DATA SUPPLIED.
====================
/-- R43: where the tag found is held after all, so are all those from the counter's value on that were tried. -/
theorem holdsTag_of_freeTag (tracker : List TrackEntry) (fuel : Nat) (t : Half)
    (h : holdsTag tracker (freeTag tracker fuel t) = true) (i : Nat) (hi : i < fuel) :
    holdsTag tracker (t + BitVec.ofNat 16 i) = true := by
  induction fuel generalizing t i with
  | zero => exact absurd hi (Nat.not_lt_zero i)
  | succ fuel ih =>
    cases held : holdsTag tracker t with
    | false =>
      rw [freeTag_of_free held, held] at h
      cases h
    | true =>
      rw [freeTag_of_held held] at h
      cases i with
      | zero => simpa using held
      | succ i =>
        have next := ih (t + 1) h i (Nat.lt_of_succ_lt_succ hi)
        have same : t + 1 + BitVec.ofNat 16 i = t + BitVec.ofNat 16 (i + 1) := by
          rw [Nat.add_comm i 1, BitVec.ofNat_add, BitVec.add_assoc]
          rfl
        exact same ▸ next

/-- R43: a tracker with room holds fewer tags than are tried, so the tag found is free. -/
theorem freeTag_free {tracker : List TrackEntry} (room : tracker.length < 32) (t : Half) :
    holdsTag tracker (freeTag tracker 33 t) = false := by
  by_contra held
  rw [Bool.not_eq_false] at held
  let tried : List Half := (List.range 33).map fun i => t + BitVec.ofNat 16 i
  have distinct : tried.Nodup := by
    refine List.Nodup.map_on (fun i hi j hj e => ?_) List.nodup_range
    rw [List.mem_range] at hi hj
    have same := congrArg BitVec.toNat (add_left_cancel e)
    simp only [BitVec.toNat_ofNat] at same
    omega
  have among : tried ⊆ tracker.map (·.tag) := fun x hx => by
    obtain ⟨i, hi, rfl⟩ := List.mem_map.1 hx
    have h := holdsTag_of_freeTag tracker 33 t held i (List.mem_range.1 hi)
    simpa [holdsTag] using h
  have few := (distinct.subperm among).length_le
  simp only [tried, List.length_map, List.length_range] at few
  omega

/-- R43, R44: an own cell whose turn has come takes a free entry of the tracker, with a tag that no other holds. -/
theorem CellProcessor.track_fits {c : CellProcessor} {o : OwnCell} (h : c.trackerFits) (tag : o.tagFits)
    (room : o.kind.tracked.isSome → c.tracker.length < 32) : (c.track o).trackerFits := by
  cases kind : o.kind.tracked with
  | none =>
    simp only [CellProcessor.track, kind]
    split <;> exact h
  | some owner =>
    have tracked : o.kind.tracked.isSome := by rw [kind]; rfl
    have fresh : c.tagFor o = freeTag c.tracker 33 c.tagCounter := by simp only [CellProcessor.tagFor, tag tracked]
    have free := holdsTag_eq_false.1 (freeTag_free (room tracked) c.tagCounter)
    simp only [CellProcessor.track, kind, tag tracked, fresh]
    refine ⟨?_, List.pairwise_append.2 ⟨h.2, List.pairwise_singleton _ _, fun e he f hf => ?_⟩⟩
    · simpa using room tracked
    · cases List.mem_singleton.1 hf
      exact free e he

theorem CellProcessor.track_queue (c : CellProcessor) (o : OwnCell) :
    (c.track o).urgent = c.urgent ∧ (c.track o).normal = c.normal := by
  unfold CellProcessor.track
  simp only
  split <;> split <;> exact ⟨rfl, rfl⟩

/-- R39, R42 to R44, R48: the turn of an own cell. -/
theorem State.sendOwn_fit (s : State) (o : OwnCell) (tag : o.tagFits)
    (room : o.kind.tracked.isSome → s.cell.tracker.length < 32) : KeepsFit s (s.sendOwn o) := by
  obtain ⟨urgent, normal⟩ := s.cell.track_queue o
  have tracked : KeepsFit s (s.modCell fun c => c.track o) := by
    refine .modCell s _ ?_ (fun h => CellProcessor.track_fits h tag room) ?_
    · rw [CellProcessor.queued, urgent, normal]; exact le_rfl
    · rw [urgent, normal]; exact fun _ => id
  have gone : KeepsFit s (if s.loop.portB.state = .up then
      (s.modCell fun c => c.track o).modCell fun c =>
        { c with sending := .own (ownBytes s.station.toNat (s.cell.tagFor o) o) }
      else (s.modCell fun c => c.track o).modCell fun c =>
        { c with sending := .discardedOwn, ownDiscarded := bump16 c.ownDiscarded }) := by
    split <;> exact tracked.trans (.modCell_same _ _ rfl rfl rfl)
  unfold State.sendOwn
  simp only
  split
  · exact gone.trans (State.warmRestart_fit _)
  · exact gone

/-- R42: the entry picked and those left are the entries of the class, and a tracked one is picked only with a free
tracker entry. -/
theorem pickEntry_spec {free : Bool} {l : List OwnCell} {p : Picked} (h : pickEntry free l = some p) :
    l.Perm (p.entry :: p.left) ∧ (p.entry.kind.tracked.isSome → free = true) := by
  induction l generalizing p with
  | nil => cases h
  | cons o os ih =>
    unfold pickEntry at h
    split at h
    · next goes =>
      cases h
      refine ⟨.refl _, fun tracked => ?_⟩
      rcases Bool.or_eq_true_iff.1 goes with untracked | free
      · rw [Option.isNone_iff_eq_none.1 untracked] at tracked
        cases tracked
      · exact free
    · split at h
      · cases h
      · next q hq =>
        cases h
        obtain ⟨perm, room⟩ := ih hq
        exact ⟨(perm.cons o).trans (.swap _ _ _), room⟩
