-- ==== Sys2Proof/Machine/State.lean ====
section
/-! DEFINITION. The machine state as plain data: everything 10_state.md and 20_memory.md give the hart and the memory, the
parameters of the run, and the model's own counter of free values. The reasons a step can stop. The state after reset. -/

namespace Sys2Proof.Machine

open Sys2Proof

/-- The size of a memory access (20_memory.md R79). -/
inductive MemSize where
  | byte
  | half
  | word
  | double
  deriving DecidableEq, Repr

/-- A size as a number of bytes. -/
def MemSize.bytes : MemSize → Nat
  | .byte => 1
  | .half => 2
  | .word => 4
  | .double => 8

/-- A load reservation: the address and the size of the `lr` that made it (10_state.md R43). -/
structure Reservation where
  addr : Word
  size : MemSize
  deriving DecidableEq, Repr

/-- The memory: address and byte pairs, addresses strictly rising, no byte equal to what an unlisted address reads as (log
entry 9). The form is Memory.wf of Machine/Ops.lean. -/
structure Memory where
  cells : List Host.Cell
  deriving DecidableEq, Repr

/-- The nine exceptions of 60_exceptions.md R561. -/
inductive Exception where
  | instructionAddressMisaligned
  | instructionAccessFault
  | illegalInstruction
  | breakpoint
  | loadAddressMisaligned
  | loadAccessFault
  | storeAMOAddressMisaligned
  | storeAMOAccessFault
  | environmentCall
  deriving DecidableEq, Repr

/-- Why a step ends the run. -/
inductive Fault where
  /-- `Trap(E, info)` of 60_exceptions.md R560, raised by the shared operation takeTrap for the nine exceptions of R561 with
  the information value of R562. The state is the one before the step: no register, CSR, byte, reservation or pc changed.
  Safe: it is the spec's own outcome, and nothing follows it. -/
  | trap (e : Exception) (info : Word)
  deriving DecidableEq, Repr

/-- Why the model gives no meaning. -/
inductive Refusal where
  /-- An instruction without a meaning yet, raised by exec's arm alone. Safe: the run stops. No arm raises it. -/
  | notModelled (mnemonic : String)
  deriving DecidableEq, Repr

/-- The state of the machine: one hart and its memory (10_state.md, opening; NUM_HARTS = 1, log entry 2). -/
structure State where
  /-- The parameters of the run (00_scope.md R5). No step changes them. -/
  params : Params
  /-- The address of the instruction being executed (10_state.md R32). -/
  pc : Word
  /-- x0 to x31 (10_state.md R30). -/
  x : Vector Word 32
  /-- f0 to f31, FLEN = 64 (10_state.md R36). -/
  f : Vector (BitVec 64) 32
  /-- The 8 live bits of fcsr: frm in bits 7:5, fflags in bits 4:0 (10_state.md R37 to R39). -/
  fcsr : BitVec 8
  /-- The load reservation (10_state.md R43). -/
  res : Option Reservation
  /-- The memory (20_memory.md R70). -/
  mem : Memory
  /-- The older values of the bytes stored to since the last fence.i, as (address, byte) pairs without repeats: V(a) of
  20_memory.md R101 is the current byte and those listed here; the spec's set `dirty` (10_state.md R44) is the set of the
  addresses. -/
  stale : List Host.Cell
  /-- The MODEL's own field: how many free values were taken so far (log entry 12). -/
  draws : Nat
  deriving DecidableEq, Repr

/-- The outcome of a step or of a meaning. -/
abbrev Result := Host.Outcome State Fault Refusal

/-- The state after reset with given parameters and initial memory (10_state.md R50). What R50 leaves unspecified (x1 to x31,
f0 to f31, fflags, frm) is zero: DESIGN CHOICE, unsafe (log entries 6, 7, 8). -/
def State.resetWith (p : Params) (image : Memory) : State :=
  { params := p
    pc := BitVec.ofNat 64 p.resetPc
    x := Vector.replicate 32 0
    f := Vector.replicate 32 0
    fcsr := 0
    res := none
    mem := image
    stale := []
    draws := 0 }

/-- The machine right after reset (10_state.md R50), at the reference parameters and with nothing loaded (log entries 1, 3, 4,
5, 9, 13). -/
def State.reset : State := State.resetWith Params.reference { cells := [] }

end Sys2Proof.Machine
end

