-- ==== Sys2Proof/Machine/Numerics.lean ====
section
/-! DEFINITION. The floating-point numerics of 47_fp_single.md R400 to R417, for both formats: patterns and their exact
values, rounding, and the operations, each giving a pattern (or an integer) and the flags it raises. No machine state here. -/

namespace Sys2Proof.Machine

open Sys2Proof

/-! ### Formats and patterns (R400, R403) -/

/-- The two formats (47_fp_single.md R400). -/
inductive Fmt where
  /-- S, binary32. -/
  | single
  /-- D, binary64. -/
  | double
  deriving DecidableEq, Repr

/-- The width w (47_fp_single.md R400). -/
def Fmt.width : Fmt → Nat
  | .single => 32
  | .double => 64

/-- The precision p (47_fp_single.md R400). -/
def Fmt.prec : Fmt → Nat
  | .single => 24
  | .double => 53

/-- The exponent bias, which is also emax (47_fp_single.md R400). -/
def Fmt.emax : Fmt → Int
  | .single => 127
  | .double => 1023

/-- The least exponent of a normal number (47_fp_single.md R400). -/
def Fmt.emin : Fmt → Int
  | .single => -126
  | .double => -1022

/-- The exponent field with every bit set (47_fp_single.md R400). -/
def Fmt.expOnes : Fmt → Nat
  | .single => 255
  | .double => 2047

/-- A bit pattern of a format. -/
abbrev Pattern (F : Fmt) := BitVec F.width

/-- A pattern and the flags raised with it. -/
abbrev Flagged (F : Fmt) := Pattern F × BitVec 5

/-- The sign bit (47_fp_single.md R400). -/
def signOf (F : Fmt) (a : Pattern F) : Bool := a.getLsbD (F.width - 1)

/-- The exponent field E (47_fp_single.md R400). -/
def expField (F : Fmt) (a : Pattern F) : Nat := (a.extractLsb' (F.prec - 1) (F.width - F.prec)).toNat

/-- The fraction field T (47_fp_single.md R400). -/
def fracField (F : Fmt) (a : Pattern F) : Nat := (a.extractLsb' 0 (F.prec - 1)).toNat

/-- The pattern with a given sign bit and given lower bits. -/
def patternWith (F : Fmt) (s : Bool) (magnitude : Nat) : Pattern F :=
  BitVec.ofNat F.width ((if s then 2 ^ (F.width - 1) else 0) + magnitude)

/-- +0 or -0 (47_fp_single.md R400). -/
def zeroOf (F : Fmt) (s : Bool) : Pattern F := patternWith F s 0

/-- +inf or -inf (47_fp_single.md R400). -/
def infOf (F : Fmt) (s : Bool) : Pattern F := patternWith F s (F.expOnes * 2 ^ (F.prec - 1))

/-- The finite number of largest magnitude: the pattern below infinity (47_fp_single.md R407). -/
def maxFiniteOf (F : Fmt) (s : Bool) : Pattern F := patternWith F s (F.expOnes * 2 ^ (F.prec - 1) - 1)

/-- The canonical NaN (47_fp_single.md R403). -/
def canonicalNaN (F : Fmt) : Pattern F := patternWith F false (F.expOnes * 2 ^ (F.prec - 1) + 2 ^ (F.prec - 2))

/-- A NaN, quiet or signaling (47_fp_single.md R400). -/
def isNaN (F : Fmt) (a : Pattern F) : Bool := expField F a == F.expOnes && fracField F a != 0

/-- A signaling NaN: the top fraction bit is 0 (47_fp_single.md R400). -/
def isSNaN (F : Fmt) (a : Pattern F) : Bool := isNaN F a && !a.getLsbD (F.prec - 2)

/-- An infinity (47_fp_single.md R400). -/
def isInf (F : Fmt) (a : Pattern F) : Bool := expField F a == F.expOnes && fracField F a == 0

/-- A zero (47_fp_single.md R400). -/
def isZero (F : Fmt) (a : Pattern F) : Bool := expField F a == 0 && fracField F a == 0

/-- A subnormal number (47_fp_single.md R400). -/
def isSubnormal (F : Fmt) (a : Pattern F) : Bool := expField F a == 0 && fracField F a != 0

/-- Flip the sign bit (47_fp_single.md R408, R412). -/
def flipSign (F : Fmt) (a : Pattern F) : Pattern F := a ^^^ patternWith F true 0

/-- The magnitude of a with sign s (47_fp_single.md R431). -/
def withSign (F : Fmt) (s : Bool) (a : Pattern F) : Pattern F := patternWith F s (a.toNat % 2 ^ (F.width - 1))

/-! ### Exact rational numbers -/

/-- A fraction num/den with den > 0, not reduced: the exact values of 47_fp_single.md R402. -/
structure Frac where
  num : Int
  den : Nat
  deriving DecidableEq, Repr

/-- The sum of two fractions. -/
def Frac.add (a b : Frac) : Frac := ⟨a.num * b.den + b.num * a.den, a.den * b.den⟩
/-- The product of two fractions. -/
def Frac.mul (a b : Frac) : Frac := ⟨a.num * b.num, a.den * b.den⟩
/-- The quotient of two fractions, the second not zero. -/
def Frac.div (a b : Frac) : Frac := ⟨a.num * b.num.sign * b.den, a.den * b.num.natAbs⟩
/-- a < b. -/
def Frac.lt (a b : Frac) : Bool := decide (a.num * b.den < b.num * a.den)
/-- a = b as numbers. -/
def Frac.eq (a b : Frac) : Bool := decide (a.num * b.den = b.num * a.den)
/-- |a|. -/
def Frac.abs (a : Frac) : Frac := ⟨a.num.natAbs, a.den⟩
/-- 2^e. -/
def Frac.pow2 (e : Int) : Frac := ⟨2 ^ e.toNat, 2 ^ (-e).toNat⟩
/-- An integer. -/
def Frac.ofInt (n : Int) : Frac := ⟨n, 1⟩

/-- `val(a)` of a finite pattern: (-1)^s * T * 2^(emin-p+1) or (-1)^s * (2^(p-1)+T) * 2^(E-bias-p+1) (47_fp_single.md R400). -/
def val (F : Fmt) (a : Pattern F) : Frac :=
  let signed (k : Nat) : Frac := ⟨if signOf F a then -(k : Int) else k, 1⟩
  if expField F a = 0 then (signed (fracField F a)).mul (Frac.pow2 (F.emin - F.prec + 1))
  else (signed (2 ^ (F.prec - 1) + fracField F a)).mul (Frac.pow2 (expField F a - F.emax - F.prec + 1))

/-! ### Rounding (R404, R407) -/

/-- `rint(m, s, r)` for a fraction r >= 0 of a number whose sign is s (47_fp_single.md R407). -/
def rint (m : RMode) (s : Bool) (r : Frac) : Nat :=
  let f := r.num.toNat / r.den
  let d := r.num.toNat % r.den
  if d = 0 then f
  else match m with
    | .rtz => f
    | .rdn => if s then f + 1 else f
    | .rup => if s then f else f + 1
    | .rmm => if r.den ≤ 2 * d then f + 1 else f
    | .rne => if r.den < 2 * d then f + 1 else if 2 * d < r.den then f else if f % 2 = 0 then f else f + 1

/-- floor(log2(r)) for a fraction r > 0 (47_fp_single.md R407). -/
def floorLog2 (r : Frac) : Int :=
  let l : Int := (r.num.toNat.log2 : Int) - (r.den.log2 : Int)
  if r.lt (Frac.pow2 l) then l - 1 else l

/-- The largest finite number, (2 - 2^(1-p)) * 2^emax (47_fp_single.md R407). -/
def maxFinite (F : Fmt) : Frac := (Frac.ofInt (2 ^ F.prec - 1)).mul (Frac.pow2 (F.emax - F.prec + 1))

/-- Whether an overflow goes to infinity (47_fp_single.md R407 step 2). -/
def overflowToInf (m : RMode) (s : Bool) : Bool :=
  match m with
  | .rne => true
  | .rmm => true
  | .rdn => s
  | .rup => !s
  | .rtz => false

/-- The pattern of (-1)^s * k * 2^(e-p+1), where e is the exponent of the binade, at least emin, and k < 2^(p-1) only if
e = emin. A significand k = 2^p carries into the exponent field. DEDUCED from the layout of 47_fp_single.md R400 (log entry
20). -/
def patternOf (F : Fmt) (s : Bool) (e : Int) (k : Nat) : Pattern F :=
  patternWith F s ((e - F.emin).toNat * 2 ^ (F.prec - 1) + k)

/-- Steps 1 to 3 of `round` for a number of sign s and magnitude r > 0 (47_fp_single.md R407): e and ru of step 1, the
overflow of step 2, the second rounding of step 3. -/
def roundMagnitude (F : Fmt) (m : RMode) (s : Bool) (r : Frac) : Flagged F :=
  let e := floorLog2 r
  let k := rint m s (r.mul (Frac.pow2 (-(e - F.prec + 1))))
  let ru := (Frac.ofInt k).mul (Frac.pow2 (e - F.prec + 1))
  if (maxFinite F).lt ru then
    (if overflowToInf m s then infOf F s else maxFiniteOf F s, flagOF ||| flagNX)
  else
    let tiny := ru.lt (Frac.pow2 F.emin)
    let k' := if e < F.emin then rint m s (r.mul (Frac.pow2 (-(F.emin - F.prec + 1)))) else k
    let e' := if e < F.emin then F.emin else e
    let res := (Frac.ofInt k').mul (Frac.pow2 (e' - F.prec + 1))
    (patternOf F s e' k', if res.eq r then flagNone else if tiny then flagUF ||| flagNX else flagNX)

/-- `round(F, m, v, zs)` (47_fp_single.md R407). -/
def round (F : Fmt) (m : RMode) (v : Frac) (zs : Bool) : Flagged F :=
  if v.num = 0 then (zeroOf F zs, flagNone) else roundMagnitude F m (decide (v.num < 0)) v.abs

/-! ### Arithmetic (R408 to R413) -/

/-- `fp_add` (47_fp_single.md R408). -/
def fpAdd (F : Fmt) (m : RMode) (a b : Pattern F) : Flagged F :=
  if isSNaN F a || isSNaN F b then (canonicalNaN F, flagNV)
  else if isNaN F a || isNaN F b then (canonicalNaN F, flagNone)
  else if isInf F a && isInf F b then
    if signOf F a = signOf F b then (a, flagNone) else (canonicalNaN F, flagNV)
  else if isInf F a then (a, flagNone)
  else if isInf F b then (b, flagNone)
  else round F m ((val F a).add (val F b))
    (if isZero F a && isZero F b && signOf F a == signOf F b then signOf F a else m == .rdn)

/-- `fp_sub` (47_fp_single.md R408). -/
def fpSub (F : Fmt) (m : RMode) (a b : Pattern F) : Flagged F := fpAdd F m a (flipSign F b)

/-- `fp_mul` (47_fp_single.md R409). -/
def fpMul (F : Fmt) (m : RMode) (a b : Pattern F) : Flagged F :=
  if isSNaN F a || isSNaN F b then (canonicalNaN F, flagNV)
  else if isNaN F a || isNaN F b then (canonicalNaN F, flagNone)
  else if (isInf F a && isZero F b) || (isZero F a && isInf F b) then (canonicalNaN F, flagNV)
  else if isInf F a || isInf F b then (infOf F (signOf F a ^^ signOf F b), flagNone)
  else round F m ((val F a).mul (val F b)) (signOf F a ^^ signOf F b)

/-- `fp_div` (47_fp_single.md R410). -/
def fpDiv (F : Fmt) (m : RMode) (a b : Pattern F) : Flagged F :=
  if isSNaN F a || isSNaN F b then (canonicalNaN F, flagNV)
  else if isNaN F a || isNaN F b then (canonicalNaN F, flagNone)
  else if isInf F a then
    if isInf F b then (canonicalNaN F, flagNV) else (infOf F (signOf F a ^^ signOf F b), flagNone)
  else if isInf F b then (zeroOf F (signOf F a ^^ signOf F b), flagNone)
  else if isZero F b then
    if isZero F a then (canonicalNaN F, flagNV) else (infOf F (signOf F a ^^ signOf F b), flagDZ)
  else round F m ((val F a).div (val F b)) (signOf F a ^^ signOf F b)

/-- The integer square root of t, for t < 4^fuel. -/
def isqrt : (fuel t : Nat) → Nat
  | 0, _ => 0
  | fuel + 1, t =>
    let r := 2 * isqrt fuel (t / 4)
    if (r + 1) * (r + 1) ≤ t then r + 1 else r

/-- A fraction that stands for the real square root of v > 0 when it is rounded to p bits: the root to p + 2 bits below
v's own denominator, plus half of the last bit if it is not exact. It is on the same side as the root of every number that
decides a rounding (47_fp_single.md R411; DEDUCED, log entry 19). -/
def sqrtStandIn (p : Nat) (v : Frac) : Frac :=
  let t := v.num.toNat * v.den * 4 ^ (p + 2)
  let r := isqrt (t.log2 / 2 + 1) t
  ⟨2 * r + (if r * r = t then 0 else 1), 2 ^ (p + 3) * v.den⟩

/-- `fp_sqrt` (47_fp_single.md R411). -/
def fpSqrt (F : Fmt) (m : RMode) (a : Pattern F) : Flagged F :=
  if isSNaN F a then (canonicalNaN F, flagNV)
  else if isNaN F a then (canonicalNaN F, flagNone)
  else if isZero F a then (a, flagNone)
  else if signOf F a then (canonicalNaN F, flagNV)
  else if isInf F a then (a, flagNone)
  else round F m (sqrtStandIn F.prec (val F a)) false

/-- `fp_fma` (47_fp_single.md R412). -/
def fpFma (F : Fmt) (m : RMode) (a b c : Pattern F) : Flagged F :=
  if (isInf F a && isZero F b) || (isZero F a && isInf F b) then (canonicalNaN F, flagNV)
  else if isSNaN F a || isSNaN F b || isSNaN F c then (canonicalNaN F, flagNV)
  else if isNaN F a || isNaN F b || isNaN F c then (canonicalNaN F, flagNone)
  else if isInf F a || isInf F b then
    if isInf F c && signOf F c != (signOf F a ^^ signOf F b) then (canonicalNaN F, flagNV)
    else (infOf F (signOf F a ^^ signOf F b), flagNone)
  else if isInf F c then (c, flagNone)
  else round F m (((val F a).mul (val F b)).add (val F c))
    (if (isZero F a || isZero F b) && isZero F c && (signOf F a ^^ signOf F b) == signOf F c
      then signOf F a ^^ signOf F b else m == .rdn)

/-! ### Comparison (R413, R414) -/

/-- a < b as extended reals, neither a NaN (47_fp_single.md R413, R414). -/
def extLt (F : Fmt) (a b : Pattern F) : Bool :=
  if isInf F a then signOf F a && !(isInf F b && signOf F b)
  else if isInf F b then !signOf F b
  else (val F a).lt (val F b)

/-- a equals b as extended reals, neither a NaN; +0 equals -0 (47_fp_single.md R414). -/
def extEq (F : Fmt) (a b : Pattern F) : Bool :=
  if isInf F a || isInf F b then isInf F a && isInf F b && signOf F a == signOf F b
  else (val F a).eq (val F b)

/-- NV if an operand is a signaling NaN (47_fp_single.md R413, R414). -/
def flagIfSNaN (F : Fmt) (a b : Pattern F) : BitVec 5 := if isSNaN F a || isSNaN F b then flagNV else flagNone

/-- `fp_min` (47_fp_single.md R413). -/
def fpMin (F : Fmt) (a b : Pattern F) : Flagged F :=
  (if isNaN F a && isNaN F b then canonicalNaN F
    else if isNaN F a then b
    else if isNaN F b then a
    else if isZero F a && isZero F b then zeroOf F (signOf F a || signOf F b)
    else if extLt F a b then a else b,
   flagIfSNaN F a b)

/-- `fp_max` (47_fp_single.md R413). -/
def fpMax (F : Fmt) (a b : Pattern F) : Flagged F :=
  (if isNaN F a && isNaN F b then canonicalNaN F
    else if isNaN F a then b
    else if isNaN F b then a
    else if isZero F a && isZero F b then zeroOf F (signOf F a && signOf F b)
    else if extLt F b a then a else b,
   flagIfSNaN F a b)

/-- `fp_eq`, a quiet comparison (47_fp_single.md R414). -/
def fpEq (F : Fmt) (a b : Pattern F) : Bool × BitVec 5 :=
  if isNaN F a || isNaN F b then (false, flagIfSNaN F a b) else (extEq F a b, flagNone)

/-- `fp_lt`, a signaling comparison (47_fp_single.md R414). -/
def fpLt (F : Fmt) (a b : Pattern F) : Bool × BitVec 5 :=
  if isNaN F a || isNaN F b then (false, flagNV) else (extLt F a b, flagNone)

/-- `fp_le`, a signaling comparison (47_fp_single.md R414). -/
def fpLe (F : Fmt) (a b : Pattern F) : Bool × BitVec 5 :=
  if isNaN F a || isNaN F b then (false, flagNV) else (extLt F a b || extEq F a b, flagNone)

/-! ### Classification and conversion (R415 to R417, 48_fp_double.md R488, R489) -/

/-- `fp_class`: a mask with one bit set (47_fp_single.md R415). -/
def fpClass (F : Fmt) (a : Pattern F) : BitVec 10 :=
  if isNaN F a then (if isSNaN F a then 0x100 else 0x200)
  else if isInf F a then (if signOf F a then 0x001 else 0x080)
  else if isZero F a then (if signOf F a then 0x008 else 0x010)
  else if isSubnormal F a then (if signOf F a then 0x004 else 0x020)
  else (if signOf F a then 0x002 else 0x040)

/-- The least integer of W bits (47_fp_single.md R416). -/
def intLow (W : Nat) (sgn : Bool) : Int := if sgn then -(2 : Int) ^ (W - 1) else 0

/-- The greatest integer of W bits (47_fp_single.md R416). -/
def intHigh (W : Nat) (sgn : Bool) : Int := if sgn then (2 : Int) ^ (W - 1) - 1 else (2 : Int) ^ W - 1

/-- `fp_to_int` (47_fp_single.md R416). -/
def fpToInt (F : Fmt) (m : RMode) (a : Pattern F) (W : Nat) (sgn : Bool) : Int × BitVec 5 :=
  if isNaN F a then (intHigh W sgn, flagNV)
  else if isInf F a then (if signOf F a then intLow W sgn else intHigh W sgn, flagNV)
  else
    let k := rint m (signOf F a) (val F a).abs
    let n : Int := if signOf F a then -(k : Int) else k
    if n < intLow W sgn then (intLow W sgn, flagNV)
    else if intHigh W sgn < n then (intHigh W sgn, flagNV)
    else (n, if (Frac.ofInt n).eq (val F a) then flagNone else flagNX)

/-- `int_to_fp` (47_fp_single.md R417). -/
def intToFp (F : Fmt) (m : RMode) (n : Int) : Flagged F := round F m (Frac.ofInt n) false

/-- Conversion from format F to format G (48_fp_double.md R488, R489). -/
def fpConvert (F G : Fmt) (m : RMode) (a : Pattern F) : Flagged G :=
  if isSNaN F a then (canonicalNaN G, flagNV)
  else if isNaN F a then (canonicalNaN G, flagNone)
  else if isInf F a then (infOf G (signOf F a), flagNone)
  else round G m (val F a) (signOf F a)

end Sys2Proof.Machine
end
====================
EXERCISE AIM. Your answer should be the lines of the records that include the word "extEq".

EXERCISE SOLUTION.
def extEq (F : Fmt) (a b : Pattern F) : Bool :=
  if isNaN F a || isNaN F b then (false, flagIfSNaN F a b) else (extEq F a b, flagNone)
  if isNaN F a || isNaN F b then (false, flagNV) else (extLt F a b || extEq F a b, flagNone)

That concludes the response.